BAO: How would you define your art? What do you want to communicate and convey?
Eleonora: My art is writing, more precisely poetry. Through poetry I want to communicate the way I feel about life, my emotions, reactions and the deepest part of me. But I also want to convey complicity to the reader, I want to make him understand that he is not alone in facing everyday life, that we are similar, that he is understood and loved. Each of us has different feelings, but often we can find ourselves in literature because someone else was able to write down those feelings that we have. I want to be that someone else and give hope to those who read my poems. You can cope with everything as well as I can, there are other people who experience similar emotions and that we can support eachother..
BAO: What difficulties, if any, do you face today in making your art known? What would you need?
Eleonora: In today’s world, which relies everything on digital, it is difficult to make my art known because it should pass through social networks. By now, poets and writers are known for their posts on Instagram and then for their books. To have a popular Instagram page would take a lot of my time, regardless of the fact that I wouldn’t be able to run it. Often the known poetry writers are the ones who have a nice feed, or write common sense sentences and poems. Well, not that I consider myself a great writer, but I don’t feel like editing my art to become a trend on social. The digital world lacks simplicity, variety and authenticity. I would need an intermediary who knows how to make my art known for what it is, without having to adapt or shrink it in the historical context from which we come.
BAO: How did your passion start?
Eleonora: I don’t remember the precise moment when I started to be passionate about literature and writing. I have a very vivid memory of when, at the age of two, I constantly forced my mother to read the ugly duckling to me every night. As she worked late, she was often tired and fell asleep while reading it. One evening, as she was about to fall asleep, I told her all the parts of the story that she had missed because she was so tired. That was the moment when my mother realised that the “story” belonged to me. It was then a spontaneous process. Since primary school, I spent my days reading and only felt understood by books. I always saw in literature a purpose in life, a hope and the certainty that I could not be abandoned. My childhood was not too difficult, but it was not easy. But having the comfort of a book has always helped me to move forward. Knowing that someone else could understand me so well and save me from reality cheered me up and made me hope for the best. So I started writing too, I wanted to give back to literature all that it had given me.
BAO: How does your creative process come about? What inspires you?
Eleonora: I’ve always written to clear my mind and understand what was happening to me and around me. Ever since I was a little girl, writing has been a way for me to release myself and also, in a certain sense, to calm down. I remember once when I was 9 years old, after a terrible fight with my aunt and sister, I started to write a poem. Even though I had pen and paper and was actually writing a poem, it was as if I didn’t realise what I was doing.
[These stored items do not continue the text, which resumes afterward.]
-- ==== Sys2Proof/Laws/Unit.lean ====
section
/-! SUPPORT. What the shared operations of a unit do: the context of the issuing split, the registers after an effect, the state after a
unit ends. -/

namespace Sys2Proof.Machine

open Sys2Proof

/-! ### The context -/

/-- A replay record shows other registers, and nothing else of the group (04 R127). -/
@[simp] theorem under_num (g : Group) (r : Option Replay) : (g.under r).num = g.num := by cases r <;> rfl
@[simp] theorem under_none (g : Group) : g.under none = g := rfl

/-- What it means that a split has a context. -/
theorem ctxAt_spec {s : State} {w : Who} {c : Ctx} (h : ctxAt s w = some c) :
    c.core = w.core ∧ tabGet s.teams c.key = some c.team ∧ c.group.num = w.group ∧ tabGet c.team.groups c.group.num = some c.live ∧
    c.split ∈ c.live.splits ∧ c.split.idx = w.split ∧ tabGet s.queues c.team.queue = some c.q ∧
    tabGet s.grids c.team.grid = some c.grid ∧ (∃ sl, (s.core w.core).running = some sl ∧ sl.team = c.key) ∧
    c.group = c.live.under c.split.replay := by
  unfold ctxAt at h
  split at h
  · cases h
  · rename_i sl hsl
    split at h
    · cases h
    · rename_i t ht
      split at h
      · cases h
      · rename_i g hg
        split at h
        · cases h
        · rename_i sp hsp
          split at h
          · rename_i q gr hq hgr
            cases h
            obtain ⟨hg, hn⟩ := Option.filter_eq_some_iff.1 hg
            simp only [beq_iff_eq] at hn
            have hu : (g.under sp.replay).num = w.group := by rw [under_num]; exact hn
            refine ⟨rfl, ht, hu, by rw [hu]; exact hg, List.mem_of_find?_eq_some hsp, ?_, hq, hgr, ⟨sl, hsl, rfl⟩, rfl⟩
            simpa using List.find?_some hsp
          · cases h

/-- A unit of a split that has a context answers a next state. -/
theorem issue_eq {s : State} {c : Ctx} (h : ctx? s = some c) (f : Ctx → State) : issue s f = .next (f c) := by
  simp [issue, h]

/-! ### Registers -/

theorem getD_replicate_self {α : Type} (n : Nat) (d : α) (l : Nat) : (List.replicate n d).getD l d = d := by
  rw [List.getD_eq_getElem?_getD, List.getElem?_replicate]
  split <;> rfl

theorem vlane_of_get {g : Group} {n l : Nat} {ws : Lanes} (h : tabGet g.v n = some ws) : g.vlane n l = ws.getD l 0 := by
  simp [Group.vlane, Group.vread, h]

theorem getD_allLanes {α : Type} (f : Nat → α) (d : α) {l : Nat} (h : l < 32) : (allLanes.map f).getD l d = f l := by
  have : allLanes = List.range 32 := by decide
  simp [this, h]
I felt like I was simply ‘spitting out’ words. In the end the result was a beautiful poem, but the process of writing had completely escaped my perception. While writing I feel as if time stops and only a small part of me remains active in the process. Before writing I feel full of emotions, memories, moments, lives, encounters and stories but as soon as I finish writing I feel at peace, almost empty. An emptiness that envelops me, relaxing. It’s really a feeling of tranquillity that I don’t experience at any other time. As if the whole kaleidoscope of emotions has transferred onto the paper and left me emotionally stable.
For me, writing is a filter with which to look at reality. Everything around me becomes poetry and a story.
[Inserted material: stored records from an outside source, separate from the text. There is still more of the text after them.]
theorem word_sra (y : BitVec 1) (x : BitVec 1) (b : BitVec 6) (a : BitVec 6) (d : BitVec 6) : WordOf (.sra y x b a d) (encodeWord (.sra y x b a d)) := by
  have hp : encodeWord (.sra y x b a d) = packBits [(7, 3), (6, d.toNat), (6, a.toNat), (6, b.toNat), (3, 6), (1, x.toNat), (1, y.toNat), (2, 0)] := by
    have := y.isLt; have := x.isLt; have := b.isLt; have := a.isLt; have := d.isLt
    change 201326595 + y.toNat * 536870912 + x.toNat * 268435456 + b.toNat * 524288 + a.toNat * 8192 + d.toNat * 128 = _; simp only [packBits]; omega
  obtain ⟨uw, hu⟩ : ∃ uw, uw = packBits [(7, 3), (6, d.toNat), (6, a.toNat), (6, b.toNat), (3, 6), (1, x.toNat), (1, y.toNat), (2, 0)] := ⟨_, rfl⟩
  rw [hp, ← hu]
  refine ⟨bits_at hu 0 0 rfl rfl (by decide) rfl, hu ▸ packBits_lt _, ?_⟩
  have f0 : bitsOf uw 1 6 = 1 := bits_at hu 0 1 rfl rfl (by decide) rfl
  have f1 : bitsOf uw 25 3 = 6 := bits_at hu 4 0 rfl rfl (by decide) rfl
  have f2 : bitsOf uw 30 2 = 0 := bits_at hu 7 0 rfl rfl (by decide) rfl
  have ey : fld uw 29 1 = y := fld_at hu 6 rfl rfl
  have ex : fld uw 28 1 = x := fld_at hu 5 rfl rfl
  have eb : fld uw 19 6 = b := fld_at hu 3 rfl rfl
  have ea : fld uw 13 6 = a := fld_at hu 2 rfl rfl
  have ed : fld uw 7 6 = d := fld_at hu 1 rfl rfl
  rw [decodeWord_01 f0]
  unfold decodeMajor01
  rw [if_neg (fun h => absurd (f1.symm.trans h.1) (by decide)), if_neg (fun h => absurd (f1.symm.trans h.1) (by decide)), if_neg (fun h => absurd (f1.symm.trans h.1) (by decide)), if_neg (fun h => absurd (f1.symm.trans h.1) (by decide)), if_neg (fun h => absurd (f1.symm.trans h.1) (by decide)), if_neg (fun h => absurd (f1.symm.trans h.1) (by decide)), if_pos ⟨f1, f2⟩, ey, ex, eb, ea, ed]

theorem word_rot (y : BitVec 1) (x : BitVec 1) (b : BitVec 6) (a : BitVec 6) (d : BitVec 6) : WordOf (.rot y x b a d) (encodeWord (.rot y x b a d)) := by
  have hp : encodeWord (.rot y x b a d) = packBits [(7, 3), (6, d.toNat), (6, a.toNat), (6, b.toNat), (3, 7), (1, x.toNat), (1, y.toNat), (2, 0)] := by
    have := y.isLt; have := x.isLt; have := b.isLt; have := a.isLt; have := d.isLt
    change 234881027 + y.toNat * 536870912 + x.toNat * 268435456 + b.toNat * 524288 + a.toNat * 8192 + d.toNat * 128 = _; simp only [packBits]; omega
  obtain ⟨uw, hu⟩ : ∃ uw, uw = packBits [(7, 3), (6, d.toNat), (6, a.toNat), (6, b.toNat), (3, 7), (1, x.toNat), (1, y.toNat), (2, 0)] := ⟨_, rfl⟩
  rw [hp, ← hu]
  refine ⟨bits_at hu 0 0 rfl rfl (by decide) rfl, hu ▸ packBits_lt _, ?_⟩
  have f0 : bitsOf uw 1 6 = 1 := bits_at hu 0 1 rfl rfl (by decide) rfl
  have f1 : bitsOf uw 25 3 = 7 := bits_at hu 4 0 rfl rfl (by decide) rfl
  have f2 : bitsOf uw 30 2 = 0 := bits_at hu 7 0 rfl rfl (by decide) rfl
  have ey : fld uw 29 1 = y := fld_at hu 6 rfl rfl
  have ex : fld uw 28 1 = x := fld_at hu 5 rfl rfl
  have eb : fld uw 19 6 = b := fld_at hu 3 rfl rfl
  have ea : fld uw 13 6 = a := fld_at hu 2 rfl rfl
  have ed : fld uw 7 6 = d := fld_at hu 1 rfl rfl
  rw [decodeWord_01 f0]
  unfold decodeMajor01
  rw [if_neg (fun h => absurd (f1.symm.trans h.1) (by decide)), if_neg (fun h => absurd (f1.symm.trans h.1) (by decide)), if_neg (fun h => absurd (f1.symm.trans h.1) (by decide)), if_neg (fun h => absurd (f1.symm.trans h.1) (by decide)), if_neg (fun h => absurd (f1.symm.trans h.1) (by decide)), if_neg (fun h => absurd (f1.symm.trans h.1) (by decide)), if_neg (fun h => absurd (f1.symm.trans h.1) (by decide)), if_pos ⟨f1, f2⟩, ey, ex, eb, ea, ed]

theorem word_bfe (m : BitVec 2) (y : BitVec 1) (x : BitVec 1) (b : BitVec 6) (a : BitVec 6) (d : BitVec 6) : WordOf (.bfe m y x b a d) (encodeWord (.bfe m y x b a d)) := by
  have hp : encodeWord (.bfe m y x b a d) = packBits [(7, 5), (6, d.toNat), (6, a.toNat), (6, b.toNat), (3, 0), (1, x.toNat), (1, y.toNat), (2, m.toNat)] := by
    have := m.isLt; have := y.isLt; have := x.isLt; have := b.isLt; have := a.isLt; have := d.isLt
    change 5 + m.toNat * 1073741824 + y.toNat * 536870912 + x.toNat * 268435456 + b.toNat * 524288 + a.toNat * 8192 + d.toNat * 128 = _; simp only [packBits]; omega
  obtain ⟨uw, hu⟩ : ∃ uw, uw = packBits [(7, 5), (6, d.toNat), (6, a.toNat), (6, b.toNat), (3, 0), (1, x.toNat), (1, y.toNat), (2, m.toNat)] := ⟨_, rfl⟩
  rw [hp, ← hu]
  refine ⟨bits_at hu 0 0 rfl rfl (by decide) rfl, hu ▸ packBits_lt _, ?_⟩
  have f0 : bitsOf uw 1 6 = 2 := bits_at hu 0 1 rfl rfl (by decide) rfl
  have f1 : bitsOf uw 25 3 = 0 := bits_at hu 4 0 rfl rfl (by decide) rfl
  have em : fld uw 30 2 = m := fld_at hu 7 rfl rfl
  have ey : fld uw 29 1 = y := fld_at hu 6 rfl rfl
  have ex : fld uw 28 1 = x := fld_at hu 5 rfl rfl
  have eb : fld uw 19 6 = b := fld_at hu 3 rfl rfl
  have ea : fld uw 13 6 = a := fld_at hu 2 rfl rfl
  have ed : fld uw 7 6 = d := fld_at hu 1 rfl rfl
  rw [decodeWord_02 f0]
  unfold decodeMajor02
  rw [if_pos f1, em, ey, ex, eb, ea, ed]

theorem word_bfi (y : BitVec 1) (x : BitVec 1) (b : BitVec 6) (a : BitVec 6) (d : BitVec 6) : WordOf (.bfi y x b a d) (encodeWord (.bfi y x b a d)) := by
  have hp : encodeWord (.bfi y x b a d) = packBits [(7, 5), (6, d.toNat), (6, a.toNat), (6, b.toNat), (3, 1), (1, x.toNat), (1, y.toNat), (2, 0)] := by
    have := y.isLt; have := x.isLt; have := b.isLt; have := a.isLt; have := d.isLt
    change 33554437 + y.toNat * 536870912 + x.toNat * 268435456 + b.toNat * 524288 + a.toNat * 8192 + d.toNat * 128 = _; simp only [packBits]; omega
  obtain ⟨uw, hu⟩ : ∃ uw, uw = packBits [(7, 5), (6, d.toNat), (6, a.toNat), (6, b.toNat), (3, 1), (1, x.toNat), (1, y.toNat), (2, 0)] := ⟨_, rfl⟩
  rw [hp, ← hu]
  refine ⟨bits_at hu 0 0 rfl rfl (by decide) rfl, hu ▸ packBits_lt _, ?_⟩
  have f0 : bitsOf uw 1 6 = 2 := bits_at hu 0 1 rfl rfl (by decide) rfl
  have f1 : bitsOf uw 25 3 = 1 := bits_at hu 4 0 rfl rfl (by decide) rfl
  have f2 : bitsOf uw 30 2 = 0 := bits_at hu 7 0 rfl rfl (by decide) rfl
  have ey : fld uw 29 1 = y := fld_at hu 6 rfl rfl
  have ex : fld uw 28 1 = x := fld_at hu 5 rfl rfl
  have eb : fld uw 19 6 = b := fld_at hu 3 rfl rfl
  have ea : fld uw 13 6 = a := fld_at hu 2 rfl rfl
  have ed : fld uw 7 6 = d := fld_at hu 1 rfl rfl
  rw [decodeWord_02 f0]
  unfold decodeMajor02
  rw [if_neg (fun h => absurd (f1.symm.trans h) (by decide)), if_pos ⟨f1, f2⟩, ey, ex, eb, ea, ed]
BAO: How do you think authenticity relates to artistic creation? How do you live it in your creative process?
Eleonora: Authenticity is everything. It is the lighthouse of writing, at least of my writing. I can only write about emotions that I really feel, or by identifying with a character and feeling those emotions. My poems are very simple, they have no rhetorical figures, no rhymes, no courtly or clever style. They are streams of thought that materialise in my hands. When I write a poem, I do not re-read it later, I do not re-write it or edit it. I no longer work on it. Once it is written, it has taken breath and I let it live independently on the paper. I don’t feel like the creator of those poems. They have a life of their own and take shape through me. So I don’t feel I have the power or the right to change them. Authenticity is fundamental, because my poems represent reality as seen through my eyes, not an imaginary construction of it.